I switched to a home-oriented 5G system from T-Mobile. The price was decent for my area ($50/month), and most importantly, Spectrum got nothing from me.
Before that, my wife and I would use our phone hotspots for internet (Visible has plans that have unlimited throttled hotspot). The speed was capped at 5Mbit/s, but it was enough for us (and was only $25/month/phone at the time).
I’ve since moved back to Canada and am using a reseller (Oxio), which has been great so far.
I’ve used Debian, Ubuntu, Mint, and Manjaro. All viable options. I’m currently using Mint on my daily driver, Ubuntu on my HTPCs, and Debian on my servers.
I liked the rolling release aspect of Manjaro, but I missed having a system that works with DEB files. I’m not a fan of flatpak/snap/appimage due to the size (I’ve often had to use slower internet connections). I settled on Mint for my daily driver because it has great and easy compatibility for my hardware (specifically an Nvidia GPU). It worked okay on Manjaro as well, but I’ve found it easier to select and switch between GPU drivers on Mint. And Cinnamon is my favorite DE, and that’s sort of “native” to Mint.

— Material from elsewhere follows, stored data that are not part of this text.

/-- R95–R101, R103–R106: the chain link, enabled and connected. -/
def Sys2Proof.Claims.ChainLink : Prop :=
  ∀ (s : State), s.chainOn = true →
    let state := s.get CHAIN.STATUS.STATE
    -- STATE goes to a value, and its change raises source 0x17
    let goes := fun (t : State) (k : Nat) => t.get CHAIN.STATUS.STATE = k ∧ (state ≠ k → t.bit (IRQ.SPEND.PEND 0) 7 = true)
    (∀ bad, state = 6 → s.clock.grain % 32 = 0 → s.clock.phase = 0 → s.chain.sent ≠ some s.clock.grain →
      s.handedOver = false → ∃ t, exec (.timecodeFrameSend bad) s = .next t ∧
      t.chain.tx.length = 36 ∧ t.chain.tx.take 4 = [0xAA, 0xAA, 0xC3, 1] ∧ unAt t.chain.tx 6 8 = s.clock.grain % 2 ^ 64 ∧
      t.chain.frameStart = s.clock.now ∧ t.chain.sent = some s.clock.grain ∧
      (bad = false → t.chain.badReadback = 0 ∧ Same [.chain] [] s t)) ∧
    (∀ bad, s.chain.sent = some s.clock.grain → exec (.timecodeFrameSend bad) s = .next s) ∧
    (∀ frame, state = 6 → ∃ t, exec (.followerReplyReceive frame) s = .next t ∧
      (frameGood 2 14 frame = true → t.bit CHAIN.MEMBERS.MEM (byteAt frame 4 % 8) = true ∧
        Same [.chain] [CHAIN.MEMBERS.MEM] s t) ∧
      (frameGood 2 14 frame = false → Same [] [CHAIN.CRCERR.COUNT, CHAIN.CRCERR.SAT] s t)) ∧
    (∀ pos : Fin 8, state = 6 → s.bit CHAIN.MEMBERS.MEM pos = true → 3 ≤ s.chain.miss.getD pos 0 →
      ∃ t, exec (.replyMissed pos) s = .next t ∧ t.bit CHAIN.MEMBERS.MEM pos = false ∧
        t.on CHAIN.FLAGS.MEMBERLOST = true ∧
        Same [.chain] ([CHAIN.MEMBERS.MEM, CHAIN.FLAGS.MEMBERLOST] ++ arrivalOf 0x16) s t) ∧
    (∀ pos : Fin 8, state = 6 → ∃ t, exec (.handoverGo pos) s = .next t ∧
      (s.bit CHAIN.MEMBERS.MEM pos = true → t.chain.handover = some (pos.val, 4) ∧ Same [.chain] [] s t) ∧
      (s.bit CHAIN.MEMBERS.MEM pos = false → t.on CHAIN.FLAGS.MEMBERLOST = true ∧
        Same [] (CHAIN.FLAGS.MEMBERLOST :: arrivalOf 0x16) s t)) ∧
    (state = 6 → s.handedOver = true → s.clock.grain % 32 = 0 → s.chain.sent ≠ some s.clock.grain →
      ∃ t, exec .handoverSwitch s = .next t ∧ goes t 1) ∧
    (∀ g, s.handedOver = false → s.chain.switchAt = some g → g ≤ s.clock.grain →
      ∃ t, exec .handoverSwitch s = .next t ∧ goes t 6 ∧ t.get CHAIN.STATUS.LPOS = s.get CHAIN.CTRL.POS % 8) ∧
    (∀ g, s.chain.listenUntil = some g → g ≤ s.clock.grain →
      ∃ t, exec .leaderListenEnd s = .next t ∧ goes t 6 ∧ t.chain.listenUntil = none) ∧
    (∀ g, s.chain.silentUntil = some g → g ≤ s.clock.grain →
      ∃ t, exec .leaderSilenceEnd s = .next t ∧ goes t 1 ∧ t.chain.listenUntil = some (s.clock.grain + 64)) ∧
    (s.on CHAIN.CTRL.HEIR = true → s.isFollower = true →
      s.chain.lastFrame + 1024 ≤ s.clock.grain → ∃ t, exec .heirTakeover s = .next t ∧ goes t 6) ∧
    (∀ frame, frameGood 1 36 frame = false → ∃ t, exec (.timecodeFrameReceive frame) s = .next t ∧
      t.chain = { s.chain with good := 0 } ∧ Same [.chain] [CHAIN.CRCERR.COUNT, CHAIN.CRCERR.SAT] s t) ∧
    (∀ frame, frameGood 1 36 frame = true → state = 1 → s.chain.listenUntil = none → s.chain.silentUntil = none →
      ∃ t, exec (.timecodeFrameReceive frame) s = .next t ∧ t.chain.lastFrame = s.clock.grain ∧
        t.get CHAIN.STATUS.LPOS = byteAt frame 4 % 8 ∧
        -- the third good frame in a row starts RANGING
        goes t (if 2 ≤ s.chain.good ∧ s.clock.grain ≤ s.chain.lastFrame + 33 then 2 else 1)) ∧
    (∀ d, s.chain.sync = some d → s.isFollower = true → d + (4 * s.get CHAIN.CTRL.POS + 2) * 6400 ≤ s.clock.now →
      ∃ t, exec .followerReplySend s = .next t ∧ t.chain.tx.length = 14 ∧ t.chain.sync = none ∧ Same [.chain] [] s t) ∧
    (2 ≤ state → state ≤ 4 → s.chain.lastFrame + 96 ≤ s.clock.grain → ∃ t, exec .frameLoss s = .next t ∧ goes t 5 ∧
      t.on CHAIN.FLAGS.LOSS = true ∧ t.clock = { s.clock with glen := 6400 }) ∧
    -- the step, before the cues of the boundary are dispatched under the new number
    (∀ d g, s.chain.stepPend = some (d, g) → g < s.clock.grain → ∃ t : State, exec .chainStep s = .next t.dispatchDue ∧
      t.cues = s.cues ∧ t.clock.grain = ((s.clock.grain : Int) + d).toNat ∧ t.chain.stepPend = none ∧
        t.on CHAIN.FLAGS.STEP = true ∧
      t.get2 CHAIN.STEPLO.SLO CHAIN.STEPHI.SHI = wrapN 64 d)
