-- ==== Sys2Proof/Laws/State.lean ====
section
/-! SUPPORT. The named updates of the state, field by field: what each leaves alone and what it writes. -/

namespace Sys2Proof.Machine

/-! ### State.set -/

@[simp] theorem State.set_part (s : State) (f : Fld) (v : Nat) : (s.set f v).part = s.part := rfl
@[simp] theorem State.set_force (s : State) (f : Fld) (v : Nat) : (s.set f v).force = s.force := rfl
@[simp] theorem State.set_mem (s : State) (f : Fld) (v : Nat) : (s.set f v).mem = s.mem := rfl
@[simp] theorem State.set_clock (s : State) (f : Fld) (v : Nat) : (s.set f v).clock = s.clock := rfl
@[simp] theorem State.set_lanes (s : State) (f : Fld) (v : Nat) : (s.set f v).lanes = s.lanes := rfl
@[simp] theorem State.set_cores (s : State) (f : Fld) (v : Nat) : (s.set f v).cores = s.cores := rfl
@[simp] theorem State.set_power (s : State) (f : Fld) (v : Nat) : (s.set f v).power = s.power := rfl
@[simp] theorem State.set_tracker (s : State) (f : Fld) (v : Nat) : (s.set f v).tracker = s.tracker := rfl
@[simp] theorem State.set_pps (s : State) (f : Fld) (v : Nat) : (s.set f v).pps = s.pps := rfl
@[simp] theorem State.set_utcSet (s : State) (f : Fld) (v : Nat) : (s.set f v).utcSet = s.utcSet := rfl
@[simp] theorem State.set_cues (s : State) (f : Fld) (v : Nat) : (s.set f v).cues = s.cues := rfl
@[simp] theorem State.set_chain (s : State) (f : Fld) (v : Nat) : (s.set f v).chain = s.chain := rfl
@[simp] theorem State.set_quads (s : State) (f : Fld) (v : Nat) : (s.set f v).quads = s.quads := rfl
@[simp] theorem State.set_selfCal (s : State) (f : Fld) (v : Nat) : (s.set f v).selfCal = s.selfCal := rfl
@[simp] theorem State.set_shNode (s : State) (f : Fld) (v : Nat) : (s.set f v).shNode = s.shNode := rfl
@[simp] theorem State.set_bitMon (s : State) (f : Fld) (v : Nat) : (s.set f v).bitMon = s.bitMon := rfl
@[simp] theorem State.set_driftBlocks (s : State) (f : Fld) (v : Nat) : (s.set f v).driftBlocks = s.driftBlocks := rfl
@[simp] theorem State.set_rampBlocks (s : State) (f : Fld) (v : Nat) : (s.set f v).rampBlocks = s.rampBlocks := rfl
@[simp] theorem State.set_second (s : State) (f : Fld) (v : Nat) : (s.set f v).second = s.second := rfl
@[simp] theorem State.set_retiring (s : State) (f : Fld) (v : Nat) : (s.set f v).retiring = s.retiring := rfl
@[simp] theorem State.set_changeOver (s : State) (f : Fld) (v : Nat) : (s.set f v).changeOver = s.changeOver := rfl
@[simp] theorem State.set_streams (s : State) (f : Fld) (v : Nat) : (s.set f v).streams = s.streams := rfl
@[simp] theorem State.set_progs (s : State) (f : Fld) (v : Nat) : (s.set f v).progs = s.progs := rfl
@[simp] theorem State.set_laneOrders (s : State) (f : Fld) (v : Nat) : (s.set f v).laneOrders = s.laneOrders := rfl
@[simp] theorem State.set_rope (s : State) (f : Fld) (v : Nat) : (s.set f v).rope = s.rope := rfl
@[simp] theorem State.set_leases (s : State) (f : Fld) (v : Nat) : (s.set f v).leases = s.leases := rfl
@[simp] theorem State.set_slots (s : State) (f : Fld) (v : Nat) : (s.set f v).slots = s.slots := rfl
@[simp] theorem State.set_resp (s : State) (f : Fld) (v : Nat) : (s.set f v).resp = s.resp := rfl
@[simp] theorem State.set_pulse (s : State) (f : Fld) (v : Nat) : (s.set f v).pulse = s.pulse := rfl
@[simp] theorem State.set_watch (s : State) (f : Fld) (v : Nat) : (s.set f v).watch = s.watch := rfl
@[simp] theorem State.set_cairn (s : State) (f : Fld) (v : Nat) : (s.set f v).cairn = s.cairn := rfl
@[simp] theorem State.set_jrnl (s : State) (f : Fld) (v : Nat) : (s.set f v).jrnl = s.jrnl := rfl
@[simp] theorem State.set_port (s : State) (f : Fld) (v : Nat) : (s.set f v).port = s.port := rfl
@[simp] theorem State.set_readAt (s : State) (f : Fld) (v : Nat) : (s.set f v).readAt = s.readAt := rfl
@[simp] theorem State.set_pq (s : State) (f : Fld) (v : Nat) : (s.set f v).pq = s.pq := rfl
@[simp] theorem State.set_capt (s : State) (f : Fld) (v : Nat) : (s.set f v).capt = s.capt := rfl
@[simp] theorem State.set_aux (s : State) (f : Fld) (v : Nat) : (s.set f v).aux = s.aux := rfl
@[simp] theorem State.set_irq (s : State) (f : Fld) (v : Nat) : (s.set f v).irq = s.irq := rfl
@[simp] theorem State.set_readData (s : State) (f : Fld) (v : Nat) : (s.set f v).readData = s.readData := rfl
@[simp] theorem State.set_modem (s : State) (f : Fld) (v : Nat) : (s.set f v).modem = s.modem := rfl
@[simp] theorem State.set_glass (s : State) (f : Fld) (v : Nat) : (s.set f v).glass = s.glass := rfl
@[simp] theorem State.set_tamp (s : State) (f : Fld) (v : Nat) : (s.set f v).tamp = s.tamp := rfl
@[simp] theorem State.set_access (s : State) (f : Fld) (v : Nat) : (s.set f v).access = s.access := rfl
@[simp] theorem State.set_pwr (s : State) (f : Fld) (v : Nat) : (s.set f v).pwr = s.pwr := rfl
@[simp] theorem State.set_link (s : State) (f : Fld) (v : Nat) : (s.set f v).link = s.link := rfl
@[simp] theorem State.set_free (s : State) (f : Fld) (v : Nat) : (s.set f v).free = s.free := rfl
@[simp] theorem State.set_pending (s : State) (f : Fld) (v : Nat) : (s.set f v).pending = s.pending := rfl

I’m using vanilla Ubuntu on my HTPCs because I have Proton VPN on them, and it’s the only setup I’ve found that doesn’t have issues with the stupid keyring thing. And Proton VPN’s app only really natively supports Ubuntu. The computers only ever use a web browser, so the distro otherwise doesn’t matter that much.
I’m using Debian on my servers because it’s the distro I’m most familiar with, especially without a GUI. Plus it’ll run until the hardware fails, maybe a little longer.